- Saved data entries -
/-- A slice that RESTORE_SLICE may load: COCOONED with RESTORE_TARGET, never saved, and its requester ID the one its port has
captured (R69, R82, R95); the status of a mismatch is a choice (log entry 84). -/
def Dev.restorable (d : Dev) (s : Nat) : Bool :=
  decide (s ≤ 1023) && d.sliceState s == 2 && d.flag (SLC_STATE_RESTORE_TARGET s) && !d.flag (SLC_STATE_EXPORTED s)
    && d.rd (SLC_BIND_REQ_ID s) == (d.port (d.slicePort s)).reqId

/-- RESTORE_SLICE (R82, R96): the image is read from the manager's host memory. -/
def restoreSlice (n : Nat) (d : Dev) : Dev :=
  d.admin n 0x86 (fun x d =>
    if !d.restorable (darg x 4 2) then d.finish n stInvalid
    else
      match d.hostRead 0 (darg x 8 8) (darg x 0x10 4) false (.sliceImage n (d.entry n).serial) with
      | (true, d) => d
      | (false, d) => d.finish n stHostDma)

/-- The read of a slice state image by the RESTORE_SLICE in slot `n` has ended (R82, R96, R97): bytes of the buffer beyond the
image are not looked at. -/
def Dev.restoreRead (d : Dev) (n serial : Nat) (data : Option (List Byte)) : Dev :=
  let e := d.entry n
  let s := darg e.desc 4 2
  if e.state ≠ 2 ∨ e.serial ≠ serial then d
  else
    match data with
    | none => d.finish n stHostDma
    | some l =>
      let l := l.take (0x108 + 0x40 * leAt l 0x20 4 + 0x80 * leAt l 0x28 4)
      if !d.restorable s then d.finish n stInvalid
      else
        match d.restoreBad s l with
        | some st => d.finish n st
        | none => (d.restoreFrom s l).finish n stSuccess (imageParked l).length

/-! ## SET_SHARE (R92, R93) -/

/-- Does a raise of SET_SHARE exceed a pool (R92)? -/
def Dev.shareOver (d : Dev) (s : Nat) (x : BitVec 512) : Bool :=
  let m := darg x 6 2
  let n := d.slicePort s
  (bit m 0 && decide (d.poolRoom n + d.rd (SLC_SHARE_RUNS s) < d.runsAssigned n + d.runsComing s n + darg x 8 2))
    || (bit m 1 && decide (d.stagePool + d.rd (SLC_QUOTA_STAGE_MIB s) < d.stageAssigned + d.stageComing s + darg x 0xC 2))
    || (bit m 2 && decide (d.jnlPool + d.rd (SLC_QUOTA_JNL_UNITS s) < d.jnlAssigned + d.jnlComing s + darg x 0xE 2))

/-- A raised QLAST that runs into another slice's range (R71, R92). -/
def Dev.shareOverLast (d : Dev) (s : Nat) (x : BitVec 512) : Bool :=
  let b := d.rd (SLC_QUEUES_BASE s)
  let l := darg x 0x10 2
  bit (darg x 6 2) 3 && decide (d.rd (SLC_QUEUES_LAST s) < l) && (d.liveSlices.filter (fun t => t ≠ 0 ∧ t ≠ s)).any
    (fun t => overlap b l (d.rd (SLC_QUEUES_BASE t)) (d.lastComing t))

/-- A SET_SHARE outside the limits of R71: QLAST below QBASE, more than 4,096 runs, a journal quota of 0 or above 16,384 units.
Its status is a choice (log entry 80). -/
def Dev.shareBad (d : Dev) (s : Nat) (x : BitVec 512) : Bool :=
  let m := darg x 6 2
  (bit m 3 && decide (darg x 0x10 2 < d.rd (SLC_QUEUES_BASE s))) || (bit m 0 && decide (4096 < darg x 8 2)) || (bit m 2 && jnlBad (darg x 0xE 2))

/-- SET_SHARE is accepted and waits for the next boundary, or fails (R70, R82, R92, R93, R95). While a shrink is pending it
waits. -/
def setShare (n : Nat) (d : Dev) : Dev :=
  let s := darg (d.entry n).desc 4 2
  if s ≤ 1023 ∧ d.flag (SLC_STATE_SHRINK_PENDING s) then d
  else d.admin n 0x87 (fun x d =>
    let st := d.sliceState s
    let m := darg x 6 2
    if 1023 < s ∨ st = 0 ∨ st = 4 ∨ d.flag (SLC_STATE_EXPORTED s) ∨ (s = 0 ∧ (bit m 0 ∨ bit m 2 ∨ bit m 3)) then d.finish n stInvalid
    else if d.shareBad s x then d.finish n stInvalid
    else if d.shareOver s x || d.shareOverLast s x then d.finish n stQuota
    else d.setSlice s { d.slice s with share := some ⟨n, m, darg x 8 2, darg x 0xC 2, darg x 0xE 2, darg x 0x10 2⟩ })

/-- Completions a queue still owes: accepted and uncompleted items and reports not yet written. -/
def Dev.owed (d : Dev) (q : Nat) : Nat :=
  (d.queueSlots q).length + (d.seqQ.filter (fun r => match r with | .queueReport x _ _ _ _ _ _ => x == q | _ => false)).length

/-- A removed queue has no work left: none accepted, none to report, and, while it is ENABLED, no descriptor up to the index `pi` (R93). -/
def Dev.queueIdle (d : Dev) (q pi : Nat) : Bool :=
  let c := d.queue q
  d.owed q == 0 && c.fetched.isEmpty && (c.state != 1 || pi == c.sqHead)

- DESCRIPTION OF THE TASK -
A complete, exact transcription of the data above is the required answer.

- ANSWER BOX -
/-- A slice that RESTORE_SLICE may load: COCOONED with RESTORE_TARGET, never saved, and its requester ID the one its port has
captured (R69, R82, R95); the status of a mismatch is a choice (log entry 84). -/
def Dev.restorable (d : Dev) (s : Nat) : Bool :=
  decide (s ≤ 1023) && d.sliceState s == 2 && d.flag (SLC_STATE_RESTORE_TARGET s) && !d.flag (SLC_STATE_EXPORTED s)
    && d.rd (SLC_BIND_REQ_ID s) == (d.port (d.slicePort s)).reqId

/-- RESTORE_SLICE (R82, R96): the image is read from the manager's host memory. -/
def restoreSlice (n : Nat) (d : Dev) : Dev :=
  d.admin n 0x86 (fun x d =>
    if !d.restorable (darg x 4 2) then d.finish n stInvalid
    else
      match d.hostRead 0 (darg x 8 8) (darg x 0x10 4) false (.sliceImage n (d.entry n).serial) with
      | (true, d) => d
      | (false, d) => d.finish n stHostDma)

/-- The read of a slice state image by the RESTORE_SLICE in slot `n` has ended (R82, R96, R97): bytes of the buffer beyond the
image are not looked at. -/
def Dev.restoreRead (d : Dev) (n serial : Nat) (data : Option (List Byte)) : Dev :=
  let e := d.entry n
  let s := darg e.desc 4 2
  if e.state ≠ 2 ∨ e.serial ≠ serial then d
  else
    match data with
    | none => d.finish n stHostDma
    | some l =>
      let l := l.take (0x108 + 0x40 * leAt l 0x20 4 + 0x80 * leAt l 0x28 4)
      if !d.restorable s then d.finish n stInvalid
      else
        match d.restoreBad s l with
        | some st => d.finish n st
        | none => (d.restoreFrom s l).finish n stSuccess (imageParked l).length

/-! ## SET_SHARE (R92, R93) -/

/-- Does a raise of SET_SHARE exceed a pool (R92)? -/
def Dev.shareOver (d : Dev) (s : Nat) (x : BitVec 512) : Bool :=
  let m := darg x 6 2
  let n := d.slicePort s
  (bit m 0 && decide (d.poolRoom n + d.rd (SLC_SHARE_RUNS s) < d.runsAssigned n + d.runsComing s n + darg x 8 2))
    || (bit m 1 && decide (d.stagePool + d.rd (SLC_QUOTA_STAGE_MIB s) < d.stageAssigned + d.stageComing s + darg x 0xC 2))
    || (bit m 2 && decide (d.jnlPool + d.rd (SLC_QUOTA_JNL_UNITS s) < d.jnlAssigned + d.jnlComing s + darg x 0xE 2))

/-- A raised QLAST that runs into another slice's range (R71, R92). -/
def Dev.shareOverLast (d : Dev) (s : Nat) (x : BitVec 512) : Bool :=
  let b := d.rd (SLC_QUEUES_BASE s)
  let l := darg x 0x10 2
  bit (darg x 6 2) 3 && decide (d.rd (SLC_QUEUES_LAST s) < l) && (d.liveSlices.filter (fun t => t ≠ 0 ∧ t ≠ s)).any
    (fun t => overlap b l (d.rd (SLC_QUEUES_BASE t)) (d.lastComing t))

/-- A SET_SHARE outside the limits of R71: QLAST below QBASE, more than 4,096 runs, a journal quota of 0 or above 16,384 units.
Its status is a choice (log entry 80). -/
def Dev.shareBad (d : Dev) (s : Nat) (x : BitVec 512) : Bool :=
  let m := darg x 6 2
  (bit m 3 && decide (darg x 0x10 2 < d.rd (SLC_QUEUES_BASE s))) || (bit m 0 && decide (4096 < darg x 8 2)) || (bit m 2 && jnlBad (darg x 0xE 2))

/-- SET_SHARE is accepted and waits for the next boundary, or fails (R70, R82, R92, R93, R95). While a shrink is pending it
waits. -/
def setShare (n : Nat) (d : Dev) : Dev :=
  let s := darg (d.entry n).desc 4 2
  if s ≤ 1023 ∧ d.flag (SLC_STATE_SHRINK_PENDING s) then d
  else d.admin n 0x87 (fun x d =>
    let st := d.sliceState s
    let m := darg x 6 2
    if 1023 < s ∨ st = 0 ∨ st = 4 ∨ d.flag (SLC_STATE_EXPORTED s) ∨ (s = 0 ∧ (bit m 0 ∨ bit m 2 ∨ bit m 3)) then d.finish n stInvalid
    else if d.shareBad s x then d.finish n stInvalid
    else if d.shareOver s x || d.shareOverLast s x then d.finish n stQuota
    else d.setSlice s { d.slice s with share := some ⟨n, m, darg x 8 2, darg x 0xC 2, darg x 0xE 2, darg x 0x10 2⟩ })

/-- Completions a queue still owes: accepted and uncompleted items and reports not yet written. -/
def Dev.owed (d : Dev) (q : Nat) : Nat :=
  (d.queueSlots q).length + (d.seqQ.filter (fun r => match r with | .queueReport x _ _ _ _ _ _ => x == q | _ => false)).length

/-- A removed queue has no work left: none accepted, none to report, and, while it is ENABLED, no descriptor up to the index `pi` (R93). -/
def Dev.queueIdle (d : Dev) (q pi : Nat) : Bool :=
  let c := d.queue q
  d.owed q == 0 && c.fetched.isEmpty && (c.state != 1 || pi == c.sqHead)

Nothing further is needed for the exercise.